If it's a qx6850 then that should work, hmmm. You can always check the cpu support list by going to the manufactures page for that product, like here for the p6n diamond. Your sure it is the p6n diamond and not the p6n platinum or other variation right? p6n diamond is the only 680i of the p6n family, the rest are 650i, and not very good. I can't tell you exactly why some don't support the other different die sizes, could be simply a marketing thing, or it could be a result of the chipset not being programed for the shrink.

Now, if qx6850 is your chip, it should work, but it will need the latest bios. It looks like it came out in november, so I don't know why that wouldn't already be on your board, but you may need to flash it. Try to get your hands on another core 2 proc (65nm, one that says since 1.2 on that list above) and see if you can boot up that way. Then flash the latest bios and you should be good to go.

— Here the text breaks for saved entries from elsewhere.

/-- What the binder makes of an image: the program that its handle will name (R62, R64, R139, R141, R614). -/
def programOf (img key : List Byte) (len : Nat) : Program :=
  { ready := false, crc := Config.boundCrc key, image := img, tiles := needA img 1, heritage := imageNat img 18 2 % 2 == 1
    isStep := (imageStages img).length != 0, stages := (imageStages img).length, usesColl := imageColl img, usesMem := needB img 3 != 0
    bundles := (boundCode key).length / 32, madeIds := [], key := key, imgLen := len
    plans := plansOf key (imageRecords img).1
    entries := (imageStages img).flatMap fun x => [(boundIndex key x.fwd, 0), (boundIndex key x.bwd, 1)]
    need := stageNeed img key }

/-- LOAD_PROGRAM begins: the lowest free handle is taken, and the binding's inputs are read (R62, R64 to R66, log 19). Its parameter block
lies in the image's address space. -/
def execLoadProgram (q : Fin 65536) (c : Nat) (s : State) : Answer :=
  match s.toBegin q c 0x10 with
  | none => .next s
  | some (x, n) =>
    let e := x.entry
    let sp := bitsOf e.w4 32 1
    let len := e.w4 % 2 ^ 32
    let img := s.spaceRead sp e.w3 len
    let params := if e.w5 = 0 then [] else s.spaceRead sp e.w5 e.w6
    let key := s.bindKey n e img params
    let s := ((s.spaceTouch sp e.w3 len).spaceTouch sp e.w5 (if e.w5 = 0 then 0 else e.w6)).begin q c
    let h := s.freeProgram n
    .next ({ s with programs := NMap.set s.programs (2 ^ 32 * n + h) (programOf img key len) }.modCmd q c fun x => { x with value := h })

/-- LOAD_PROGRAM_COMPLETE: the binding ends (R62, R63, R67, R68). A load that found no free handle holds none, and is refused where
nothing else refuses it. -/
def execLoadProgramComplete (q : Fin 65536) (c : Nat) (s : State) : Answer :=
  match s.cmd? q c, s.ctxOf q with
  | some x, some n =>
    let k := 2 ^ 32 * n + x.value
    if x.entry.opcode ≠ 0x10 ∨ !x.goesOn then .next s
    else match NMap.get? s.programs k with
      | none => .next s
      | some p =>
        let gone (s : State) : State := { s with programs := NMap.erase s.programs k }
        match s.bind n p.image p.key p.imgLen (decide (x.value ≤ 1023)) with
        | (.format off, s, _) => .next ((gone s).finishFree q c St.refusedFormat off)
        | (.service, s, _) => .next ((gone s).finishFree q c St.refusedService s.stage)
        | (.fit r kind place need avail, s, _) =>
          .next ((gone s).finish q c St.refusedFit (2 ^ 24 * r + 2 ^ 16 * kind + place) (2 ^ 32 * need + avail))
        | (.ok, s, made) =>
          let s := { s with programs := NMap.set s.programs k { p with ready := true, madeIds := made } }
          let s := s.when (p.isStep && !s.stepRuns n) fun s => s.showStages n p.image p.key
          .next (s.finish q c St.ok 0 (2 ^ 32 * p.crc + x.value))
  | _, _ => .next s

/-- A LAUNCH of a handle of a context has started and has not ended (R65). -/
def State.launching (s : State) (n h : Nat) : Bool :=
  (s.launches.any fun l => l.ctx == n && l.handle == h) ||
    s.queues.any fun u => s.ctxOf u.1 == some n && u.2.cmds.any fun y => y.phase == .running && y.entry.opcode == 0x20 && y.entry.w3 == h

/-- UNLOAD_PROGRAM waits for the handle's launches, then releases the handle and the objects that its load made (R65, R155). -/
def execUnloadProgram (q : Fin 65536) (c : Nat) (s : State) : Answer :=
  match s.toBegin q c 0x11 with
  | none => .next s
  | some (x, n) =>
    let h := x.entry.w3
    if s.launching n h then .next s
    else match s.program? n h with
      | none => .next (s.finishFree q c St.badCommand 3)
      | some p =>
        let s := s.each p.madeIds fun v s => s.unmakeObj (65536 * n + v) St.protocol true
        let s := { s with programs := NMap.erase s.programs (2 ^ 32 * n + h) }
        .next (s.finish q c St.ok 0 0)

/-- The tiles of a context's granted sori, in ascending order. -/
def State.grantedTiles (s : State) (n : Nat) : List Nat :=
  (maskBits 32 (s.fld F.QUE_CTX_SORI_MASK n)).flatMap fun i => (List.range 16).map fun t => 16 * i + t
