-- ==== Sys2Proof/Machine/Dispatch.lean ====
section
/-! DEFINITION. The meaning of every command: one arm for each constructor of Instr, each one direct call of that
command's own definition. -/

namespace Sys2Proof.Machine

@pepsi no none of the 6xx chips support 45nm procs of any kind to afaik.


----------



## 1ANGRYPITBULL (Jul 4, 2008)

That being said, and if I can find another 65nm proc that allows the board to post...does that mean we think the CPU I have is DOA?  Or is it just not supported?


----------



## farlex85 (Jul 4, 2008)

1ANGRYPITBULL said:


> That being said, and if I can find another 65nm proc that allows the board to post...does that mean we think the CPU I have is DOA?  Or is it just not supported?



If another proc gets it to post, then check the bios, but likely that will mean you have to flash the latest bios to use the qx6850, which can be done w/ the tool on msi's website easily. But after that it should work. If not, then yeah, have to start looking at hardware failure.


----------